I was a strong, independent woman.
I didn't need a man to carry me 'Officer And A Gentleman' style up the stairs and into my bedroom. I had two legs that had carried me ever since I learned how to walk, and I hadn't needed help ever since.
But tonight, I just didn't care.
Nobody had ever carried me like this before. Nobody had ever even been considerate enough to offer it, in fact, and the fact that Harry did without words tonight felt nice. I knew it didn't mean anything.
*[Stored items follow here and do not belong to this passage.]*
-- ==== Sys2Proof/Tests/Slice0.lean ====
section
/-! SUPPORT. Tests: ill-formed instructions that each check of `Instr.wf` refuses, words that decode and words that do not, one
step each of instructions whose results the spec's tables or a calculation by hand give, and witnesses: states and operands
that meet the hypotheses of the statements. -/

set_option Elab.async false

namespace Sys2Proof.Tests

open Sys2Proof Sys2Proof.Machine

/-! Ill-formed instructions. -/

/-- A group with a prefix. -/
def withPfx (p : Pfx) : Grp := { Grp.alone 0 with pfx := some p }
/-- A group with `limm` words. -/
def withLimms (l : List (BitVec 24)) : Grp := { Grp.alone 0 with limms := l }
/-- A group with a modifier hint. -/
def withModifier (m : Modifier) : Grp := { Grp.alone 0 with modifier := some m }

/-- R98: a scalar instruction takes no prefix, no `limm` and no modifier. -/
theorem test_wf_plain : (Instr.sadd (withPfx Pfx.default) { d := 1, a := 2, b := 3 }).wf = false ∧
    (Instr.sadd (withLimms [0]) { d := 1, a := 2, b := 3 }).wf = false ∧
    (Instr.sadd (withModifier { policy := 0, nt := true, line := 0 }) { d := 1, a := 2, b := 3 }).wf = false ∧
    (Instr.sadd (Grp.alone 0) { d := 1, a := 2, b := 3 }).wf = true := by decide

/-- R59: an immediate takes two `limm` words and not three, and no prefix. -/
theorem test_wf_limms : (Instr.sli (withLimms [1, 2, 3]) { d := 1, imm := 0 }).wf = false ∧
    (Instr.sli (withPfx Pfx.default) { d := 1, imm := 0 }).wf = false ∧ (Instr.sli (withLimms [1, 2]) { d := 1, imm := 0 }).wf = true := by decide

/-- R107: an instruction without an immediate takes `limm` words of payload 0 only. -/
theorem test_wf_limm_zero : (Instr.ret (withLimms [1]) { a := 61 }).wf = false ∧ (Instr.ret (withLimms [0]) { a := 61 }).wf = true := by decide

/-- R60: POLICY 3 is reserved, and a scalar access takes no prefix. -/
theorem test_wf_policy : (Instr.sld8 (withModifier { policy := 3, nt := false, line := 0 }) { d := 1, a := 2, b := 3 }).wf = false ∧
    (Instr.sld8 (withPfx Pfx.default) { d := 1, a := 2, b := 3 }).wf = false ∧
    (Instr.sld8 (withModifier { policy := 2, nt := false, line := 0 }) { d := 1, a := 2, b := 3 }).wf = true := by decide

/-- R54, R133: each field of a prefix that an instruction does not accept. -/
theorem test_wf_prefix :
    (Instr.vadd (withPfx { Pfx.default with typ := 7 }) { d := 1, a := 2, b := 3 }).wf = false ∧
    (Instr.vadd (withPfx { Pfx.default with rnd := 1 }) { d := 1, a := 2, b := 3 }).wf = false ∧
    (Instr.vadd (withPfx { Pfx.default with op4 := 1 }) { d := 1, a := 2, b := 3 }).wf = false ∧
    (Instr.vand (withPfx { Pfx.default with sat := true }) { d := 1, a := 2, b := 3 }).wf = false ∧
    (Instr.vand (withPfx { Pfx.default with nega := true }) { d := 1, a := 2, b := 3 }).wf = false ∧
    (Instr.vand (withPfx { Pfx.default with negb := true }) { d := 1, a := 2, b := 3 }).wf = false ∧
    (Instr.vand (withPfx { Pfx.default with abs := true }) { d := 1, a := 2, b := 3 }).wf = false ∧
    (Instr.vext (withPfx { Pfx.default with mask := 1 }) { d := 1, a := 2, n := 3 }).wf = false ∧
    (Instr.vext (withPfx { Pfx.default with zero := true }) { d := 1, a := 2, n := 3 }).wf = false ∧
    (Instr.vfadd (withPfx { Pfx.default with rnd := 6 }) { d := 1, a := 2, b := 3 }).wf = false ∧
    (Instr.vfadd (withPfx { Pfx.default with rnd := 5, typ := 9, sat := true, abs := true }) { d := 1, a := 2, b := 3 }).wf = true := by decide

/-- R54, R140, R157: a vector instruction takes no `limm` and no modifier, one with an immediate the first, an access the second. -/
theorem test_wf_vector_words : (Instr.vadd (withLimms [0]) { d := 1, a := 2, b := 3 }).wf = false ∧
    (Instr.vadd (withModifier { policy := 0, nt := false, line := 0 }) { d := 1, a := 2, b := 3 }).wf = false ∧
    (Instr.vaddi (withLimms [1, 2, 3]) { d := 1, a := 2, imm := 3 }).wf = false ∧
    (Instr.vaddi (withModifier { policy := 0, nt := false, line := 0 }) { d := 1, a := 2, imm := 3 }).wf = false ∧
    (Instr.vst32 (withLimms [0]) { ds := 1, sb := 2, vo := 3 }).wf = false ∧
    (Instr.vst32 (withPfx { Pfx.default with zero := true }) { ds := 1, sb := 2, vo := 3 }).wf = false ∧
    (Instr.vst32 (withModifier { policy := 3, nt := false, line := 0 }) { ds := 1, sb := 2, vo := 3 }).wf = false := by decide

/-- R113, R118, R119, R120: operand limits of `step`, `spawn`, `launch`, `srd` and `swr`. -/
theorem test_wf_tasks : (Instr.step (Grp.alone 0) { a := 20, n := 5 }).wf = false ∧ (Instr.step (Grp.alone 0) { a := 58, n := 4 }).wf = false ∧
    (Instr.step (Grp.alone 0) { a := 57, n := 4 }).wf = true ∧
    (Instr.spawn (Grp.alone 0) { a := 0, n := 9 }).wf = false ∧ (Instr.spawn (Grp.alone 0) { a := 54, n := 8 }).wf = false ∧
    (Instr.launch (Grp.alone 0) { a := 48 }).wf = false ∧ (Instr.srd (Grp.alone 0) { d := 1, n := 18 }).wf = false ∧
    (Instr.swr (Grp.alone 0) { a := 1, n := 18 }).wf = false ∧ (Instr.swr (Grp.alone 0) { a := 1, n := 17 }).wf = true := by decide

/-- R145: source types and selectors of the conversions, and the prefix types they need. -/
theorem test_wf_conversions : (Instr.vcvtF (Grp.alone 0) { d := 1, a := 2, sel := 0, ty := 0x16 }).wf = false ∧
    (Instr.vcvtF (Grp.alone 0) { d := 1, a := 2, sel := 2, ty := 0x10 }).wf = false ∧
    (Instr.vcvtF (Grp.alone 0) { d := 1, a := 2, sel := 1, ty := 0x10 }).wf = true ∧
    (Instr.vcvtI (withPfx { Pfx.default with sat := true }) { d := 1, a := 2, sel := 0, ty := 0x12 }).wf = false ∧
    (Instr.vcvtPk16 (Grp.alone 0) { d := 1, a := 2, b := 3 }).wf = false ∧ (Instr.vcvtPk8 (Grp.alone 0) { d := 1, a := 2, b := 3 }).wf = false ∧
    (Instr.vcvtUnpk (Grp.alone 0) { d := 1, a := 2, sel := 0, ty := 0x14 }).wf = false ∧
    (Instr.vcvtUnpk (withPfx { Pfx.default with typ := 8 }) { d := 1, a := 2, sel := 2, ty := 0x14 }).wf = false := by decide

/-- R153, R154: OP of a reduction is at most 5, and the bitwise ones take no float type. -/
theorem test_wf_redux : (Instr.vredux (Grp.alone 0) { d := 1, a := 2, op := 6 }).wf = false ∧
    (Instr.vredux (withPfx { Pfx.default with typ := 7 }) { d := 1, a := 2, op := 3 }).wf = false ∧
    (Instr.vredux (withPfx { Pfx.default with typ := 7 }) { d := 1, a := 2, op := 2 }).wf = true := by decide

/-- R173 to R178: fence kinds and scopes, and tile codes of a kind that the instruction does not take. -/
theorem test_wf_sync : (Instr.fence (Grp.alone 0) { kind := 3, scope := 0 }).wf = false ∧ (Instr.fence (Grp.alone 0) { kind := 0, scope := 6 }).wf = false ∧
    (Instr.trel (Grp.alone 0) { t := 0x600 }).wf = false ∧ (Instr.trel (Grp.alone 0) { t := 0x105 }).wf = false ∧
    (Instr.trel (Grp.alone 0) { t := 0xA00 }).wf = false ∧ (Instr.tfeSet (Grp.alone 0) { t := 0x200 }).wf = false ∧
    (Instr.tfeClr (Grp.alone 0) { t := 0x400 }).wf = false ∧ (Instr.tstat (Grp.alone 0) { d := 1, t := 0x810 }).wf = false ∧
    (Instr.cbdef (Grp.alone 0) { d := 1, t := 0x000 }).wf = false ∧ (Instr.cbrel (Grp.alone 0) { d := 1, t := 0x800 }).wf = false ∧
    (Instr.trel (Grp.alone 0) { t := 0xE3F }).wf = true ∧ (Instr.trel (Grp.alone 0) { t := 0xE40 }).wf = false := by decide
Harry was another breed of man, so I wasn't going to allow myself to get used to it, and I also didn't want to. But just for tonight...
"You're a nice asshole sometimes," I whispered under my breath as I felt him bump my bedroom door open with his shoulder.
He carried me in sideways and then headed towards my bed. He didn't answer, but instead laid me down on my bed. I mumbled something I didn't even know whether or not was supposed to be a thank you or just a sound, but in any case, I rolled over on my bed and found my pillows.
Hugging them to me, I curled up and sensed Harry walking around the bed.
"Are you going to throw up?"
I shook my head.
I didn't throw up. I wasn't that kind of drinker. I just got a bad headache in the morning accompanied by a heavy body. But no projectile vomiting.
"Sleep tight then."
I hummed something, and this time I tried to make it sound like 'thank you', but it didn't come out that way. I was already passing out, and I couldn't even remember the sound of the door closing before I was completely knocked out.